-- ==== Sys2Proof/Machine/CeTypes.lean ====
section
/-!
DEFINITION. The state the control engine holds beside its registers and memories (chapters 09 and 10 of the spec).
-/
namespace Sys2Proof.Machine

/-- An accumulator of a lane: 72 bits (R231). -/
abbrev Acc := BitVec 72

/-- One journal entry of a run (R246): a state word by absolute index, or an append to a capture stream. -/
inductive JWrite where
  | state (i : Nat) (w : Word)
  | cap (stream : Fin 4) (w : Word)
  deriving DecidableEq, Repr

/-- The memories of R255. -/
inductive CeMem where
  | program
  | coef
  | shift
  | state
  | table
  | capture
  | desc
  deriving DecidableEq, Repr

/-- What has gone wrong by the time of an operation or a scrub read (R254, R255): nothing; an upset of one bit of a
memory word; a residue mismatch in the value path; a disagreement of the two copies of a function unit; an upset that
leaves a memory word uncorrectable.  The reads of the word, whatever makes them, find its upset. -/
inductive Chk where
  | ok
  | corr (mem : CeMem) (word : Nat)
  | mac
  | func
  | ded (mem : CeMem) (word : Nat)
  deriving DecidableEq, Repr

/-- One run of a task, from its release to its commit (R246, R248). -/
structure RunSt where
  task : Fin 36
  /-- tick of the release and its stamp in device time -/
  relTick : Tick
  relStamp : Nat
  /-- the deadline tick: of R251 for a group task, the ordering deadline of R249 for a team task -/
  deadline : Tick
  /-- input frame, its VALID mask, and IDG_TEAMRDY of the team at the release -/
  input : List Word
  valid : Nat
  ready : Bool
  csel : Bool
  /-- a group release's latched allocation (R199) -/
  shares : List Int
  /-- generators of which this release took step 0 (R276) -/
  genStart : List Nat
  /-- program counter, operations still to skip, lane cycles used -/
  pc : Nat
  skip : Nat
  cycles : Nat
  accs : Vector Acc 4
  out : Vector Word 32
  scratch : Vector Word 32
  journal : List JWrite
  /-- journal entries counted under R246, stamps included, and the streams stamped so far -/
  entries : Nat
  stamped : List Nat
  flags : Nat
  sats : Nat
  /-- marked for discard by a skipped release (R250) -/
  discard : Bool
  /-- tick of END; the commit is waiting -/
  ended : Option Tick
  deriving DecidableEq, Repr

/-- A test-signal generator (R274, R275). -/
structure GenSt where
  /-- start stamp, 40 bits, as the write of GO took it (R467) -/
  start : Nat
  /-- steps taken, chirp phase and frequency, PRBS register and the steps left before it advances -/
  n : Nat
  phi : Nat
  freq : Nat
  lfsr : Nat
  hold : Nat
  /-- latched value and its VALID at the last release of its task -/
  val : Word
  valid : Bool
  deriving DecidableEq, Repr

/-- The control engine. -/
structure CeSt where
  lanes : Vector (Option RunSt) 16
  /-- the accumulators each lane holds between runs (R231): no rule clears them -/
  accs : Vector (Vector Acc 4) 16
  /-- released runs that wait for a lane, in order of release -/
  ready : List RunSt
  /-- ended runs whose commit has not arrived -/
  ended : List RunSt
  /-- group releases that wait for the running group run to end (R251), by group -/
  gpend : Vector (Option RunSt) 8
  /-- ticks of the last two releases of each task, newest first (R249) -/
  rel1 : Vector (Option Tick) 36
  rel2 : Vector (Option Tick) 36
  gens : Vector GenSt 4
  /-- streams that arm at the next commit stamped after the tick given (R276) -/
  armAt : Vector (Option Tick) 4
  /-- tick of the last ECC:CORR record of each memory (R255) -/
  corrAt : Vector (Option Tick) 7
  /-- next word the scrubber reads -/
  scrub : Nat
  /-- busy control-pool lane cycles of the present load window of 320,000 ticks, and the window's index (CE_LOAD) -/
  busyCyc : Nat
  busyWin : Nat
  deriving DecidableEq, Repr

def GenSt.reset : GenSt := { start := 0, n := 0, phi := 0, freq := 0, lfsr := 0x7FFF, hold := 0, val := 0, valid := false }

def CeSt.reset : CeSt :=
  { lanes := Vector.replicate 16 none, accs := Vector.replicate 16 (Vector.replicate 4 0), ready := [], ended := [], gpend := Vector.replicate 8 none,
    rel1 := Vector.replicate 36 none, rel2 := Vector.replicate 36 none, gens := Vector.replicate 4 GenSt.reset,
    armAt := Vector.replicate 4 none, corrAt := Vector.replicate 7 none, scrub := 0, busyCyc := 0, busyWin := 0 }

def RunSt.blank (k : Fin 36) : RunSt :=
  { task := k, relTick := 0, relStamp := 0, deadline := 0, input := [], valid := 0, ready := false, csel := false,
    shares := [], genStart := [], pc := 0, skip := 0, cycles := 0, accs := Vector.replicate 4 0,
    out := Vector.replicate 32 0, scratch := Vector.replicate 32 0, journal := [], entries := 0, stamped := [],
    flags := 0, sats := 0, discard := false, ended := none }

end Sys2Proof.Machine
end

________________

- What is being asked -
Copy each line above that contains the word "journal".

- Response to the exercise -
/-- One journal entry of a run (R246): a state word by absolute index, or an append to a capture stream. -/
  journal : List JWrite
  /-- journal entries counted under R246, stamps included, and the streams stamped so far -/
    out := Vector.replicate 32 0, scratch := Vector.replicate 32 0, journal := [], entries := 0, stamped := [],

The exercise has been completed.